A Set of Unanswerable Questions
Questions that just keep repeating in my head, non-stop, making me go crazy. And this won't even be all of them.
- Why do I miss Jessa sooooooo much?
- Why doesn't The Ex ever call? Wasn't one of the downfalls of our relationship that we would never compromise our friendship? That we would undyingly be friends forever?
- Why does my first girlfriend keep acting so fucking weird around me? It was for three months fucking 5 years ago. Smile and be polite! We were each other's fucking firsts in so many ways. And she's now engaged. Again, smile and be polite!
- Why do I care about how my first girlfriend reacts to me so much?
- Why am I so anti-social lately? All I want to do is go home, lock the door, turn off my phone, and re-watch OC DVDs.
- Why is everyone moving?
- Why do I miss Jessa soooooo much? So much that I'm thinking about all these options that have never before crossed my mind.

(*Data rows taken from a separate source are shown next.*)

-- ==== Sys2Proof/Machine/Switch.lean ====
section
/-! DEFINITION. The switch core (06): stage one, the middle pools, stage two, resequencing and release, internal
destinations, and the leaked-buffer auditor. -/

namespace Sys2Proof.Machine

/-! ## Flows, pools and stop maps -/

/-- The key of a flow. -/
def flowKey (src dst cls : Nat) : Nat := (src * 128 + dst) * 8 + cls

/-- The key of a cell's flow (06, Cells). -/
def Cell.flow (c : Cell) : Nat := flowKey c.src c.dst c.cls.num

/-- The class of a number of Table 6-1. -/
def classOfNum : Nat → Cls
  | 0 => .ioP | 1 => .ioNp | 2 => .ioCpl | 3 => .memReq | 4 => .memRsp | _ => .bi

/-! ## The cell header (Table 6-1) -/

/-- The 240 payload bytes of a cell as a number: bytes beyond Valid are zero (R102). -/
def Cell.image (c : Cell) : Nat := ofBytes (c.payload ++ List.replicate (240 - c.payload.length) 0)

/-- PayloadCrc over 240 payload bytes (R102). -/
def payloadCrc (image : Nat) : Nat := crc32c (toBytes 240 image) % 2 ^ 32

/-- Bits 127:8 of a cell's header (Table 6-1). -/
def Cell.headerTop (c : Cell) : Nat :=
  let jasper := 56 ≤ c.src && c.src ≤ 59
  let a := ((((ofBool c.headCont * 2 + ofBool c.tailCont) * 8 + c.cls.num) * 64 + c.src % 64) * 128 + c.dst % 128) * 65536
    + c.sequence % 65536
  let b := ((a * 65536 + c.postedMark % 65536) * 64 + (if jasper then 0 else c.tenant % 64)) * 16 + c.hdrs % 16
  ((b * 256 + c.valid % 256) * 2 ^ 20) * 2 ^ 32 + payloadCrc c.image

/-- HeaderCheck over bits 127:8 (R102). -/
def headerCheck (top : Nat) : Nat := crc8 (toBytes 15 top) % 256

/-- The 128-bit header of a cell (Table 6-1). -/
def Cell.header (c : Cell) : Nat := c.headerTop * 256 + headerCheck c.headerTop

/-- The header passes HeaderCheck, with the bits that an error has changed (R117). -/
def Cell.headerPasses (c : Cell) (e : Nat) : Bool :=
  let w := c.header ^^^ e
  decide (headerCheck (w / 256) = w % 256)

/-- The payload passes PayloadCrc, with the bits of header and payload that an error has changed (R117). -/
def Cell.payloadPasses (c : Cell) (h e : Nat) : Bool :=
  decide (payloadCrc (c.image ^^^ e) = (c.header ^^^ h) / 256 % 2 ^ 32)

/-- The core die of an internal destination: homes and engines as R6 places them, the atomic engine on CD0. Log entry
22 (PRESUMED). -/
def dieOf (dst : Nat) : Nat :=
  if dst < 104 then (dst - 96) / 4 else if dst < 108 then (dst - 104) / 2 else 0

/-- The key of virtual output queue (m, d, c). -/
def voqKey (m d c : Nat) : Nat := 654 * m + 6 * d + c

/-- A virtual output queue. -/
def State.voq (s : State) (m d c : Nat) : List PoolCell := Tbl.getD s.core.voq (voqKey m d c) []

/-- Every queue of a pool: destination and class in one number, and the cells. -/
def State.poolQueues (s : State) (m : Nat) : List (Nat × List PoolCell) :=
  (s.core.voq.filter (fun e => decide (654 * m ≤ e.1) && decide (e.1 < 654 * (m + 1)))).map
    (fun e => (e.1 - 654 * m, e.2))

/-- QUEUED cells of a pool. -/
def State.poolQueued (s : State) (m : Nat) : List PoolCell := (s.poolQueues m).flatMap (·.2)

/-- DELIVERED cells of a pool. -/
def State.poolDelivered (s : State) (m : Nat) : List PoolCell := Tbl.getD s.core.delivered m []

/-- Cells of a pool, QUEUED or DELIVERED. -/
def State.poolCells (s : State) (m : Nat) : List PoolCell := s.poolQueued m ++ s.poolDelivered m

/-- Retired cells of a pool (R271). -/
def State.poolRetired (s : State) (m : Nat) : List Nat :=
  (s.core.retiredCells.filter (fun k => decide (k / 8192 = m))).map (fun k => k % 8192)

/-- Cells of an area in use. -/
def State.areaUsed (s : State) (m : Nat) (a : Area) : Nat :=
  ((s.poolCells m).filter (fun x => decide (x.area = a))).length

/-- F, the free cells of the shared area (R118, R271). -/
def State.freeShared (s : State) (m : Nat) : Nat := 7357 - (s.poolRetired m).length - s.areaUsed m .shared

/-- The exponent of a class (Table 6-6). -/
def State.alpha (s : State) (c : Cls) : Int :=
  ofTwos 32 (s.r (match c with
    | .ioP => K.coreAlphaIoP | .ioNp => K.coreAlphaIoNp | .ioCpl => K.coreAlphaIoCpl
    | .memReq => K.coreAlphaMemReq | .memRsp => K.coreAlphaMemRsp | .bi => K.coreAlphaBi))

/-- length < alpha_c * F (R119). -/
def State.belowLimit (s : State) (m : Nat) (c : Cls) (len : Nat) : Bool :=
  let k := s.alpha c
  let f := s.freeShared m
  if 0 ≤ k then decide (len < 2 ^ k.toNat * f) else decide (len * 2 ^ (-k).toNat < f)

/-- The queue is open (R119). -/
def State.voqOpen (s : State) (m d : Nat) (c : Cls) : Bool :=
  let n := (s.voq m d c.num).length
  s.belowLimit m c n && decide (n < 640)

/-- The stop-map bit of a queue (R120, R122). Log entry 23 (DEDUCED). -/
def State.stopped (s : State) (m d : Nat) (c : Cls) : Bool :=
  if c.isRequest then !s.voqOpen m d c
  else
    let q := s.voq m d c.num
    decide (640 ≤ q.length) ||
      (decide (102 ≤ (q.filter (fun x => decide (x.area = .reserve))).length) && !s.belowLimit m c q.length)

/-! ## Stage one (R104 to R106) -/

/-- The rank of a class at stage one (R105). -/
def stageRank (c : Cls) : Nat := match c with | .bi => 0 | .memRsp => 1 | .ioCpl => 1 | _ => 2

/-- The flow has an open frame in slot t. -/
def State.frameOpen (s : State) (c : Cell) (t : Nat) : Bool :=
  match Tbl.find s.core.frames c.flow with
  | some (f, _) => decide (t < f + 48)
  | none => false

/-- A cell may be sent to middle m (R105). -/
def State.sendable (s : State) (m : Nat) (c : Cell) : Bool :=
  !s.stopped m c.dst c.cls && (decide (c.dst < 96) || decide (dieOf c.dst = m % 2))

/-- The cell that input i sends in slot t: by class, by open frame, by entry (R105). -/
def State.stageOnePick (s : State) (i m t : Nat) : Option Cell :=
  (s.staging i).foldl (fun (best : Option Cell) c =>
    if !s.sendable m c then best
    else
      match best with
      | none => some c
      | some b =>
        let kc := 2 * stageRank c.cls + ofBool (!s.frameOpen c t)
        let kb := 2 * stageRank b.cls + ofBool (!s.frameOpen b t)
        if kc < kb then some c else some b) none

/-- Frames of an input that have closed by slot t; their unfilled positions are padding (R105). -/
def State.closeFrames (s : State) (i t : Nat) : State :=
  let done := s.core.frames.filter (fun e => decide (e.1 / 1024 = i) && decide (e.2.1 + 48 ≤ t))
  s.each done (fun u e =>
    let size := if e.1 / 8 % 128 < 96 then 48 else 24
    ({ u with core := { u.core with frames := Tbl.del u.core.frames e.1 } }).bump K.coreCtrPaddingPositions
      (size - e.2.2))

/-- Sequence and PostedMark of a cell as it is sent (R106). -/
def State.stampCell (s : State) (c : Cell) : Cell × State :=
  let q := Tbl.getD s.core.nextSeq c.flow 0
  let mark := match c.cls with
    | .ioNp => Tbl.getD s.core.nextSeq (flowKey c.src c.dst 0) 0
    | .ioCpl => Tbl.getD s.core.nextSeq (flowKey c.src c.dst 0) 0
    | _ => 0
  ({ c with sequence := q, postedMark := mark },
   { s with core := { s.core with nextSeq := Tbl.put s.core.nextSeq c.flow ((q + 1) % 65536) } })

/-- The frame of a flow that sends in slot t. -/
def State.fillFrame (s : State) (c : Cell) (t : Nat) : State :=
  let f := match Tbl.find s.core.frames c.flow with
    | some (a, n) => if t < a + 48 then (a, n + 1) else (t, 1)
    | none => (t, 1)
  { s with core := { s.core with frames := Tbl.put s.core.frames c.flow f } }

- Why do I really believe that Jessa is the best sex I'll ever have? And that I'm not ready to give it up yet?
And the kicker:
- Why is my psychologist out of town for so fucking long that I can't go to her and get all the answers? I know the answers are in me, and I even know some of them (a bit), but it's hard work to own and figure out my shit, and dude, she's my coach. I need her help.
And I'm off. Have a great weekend everybody.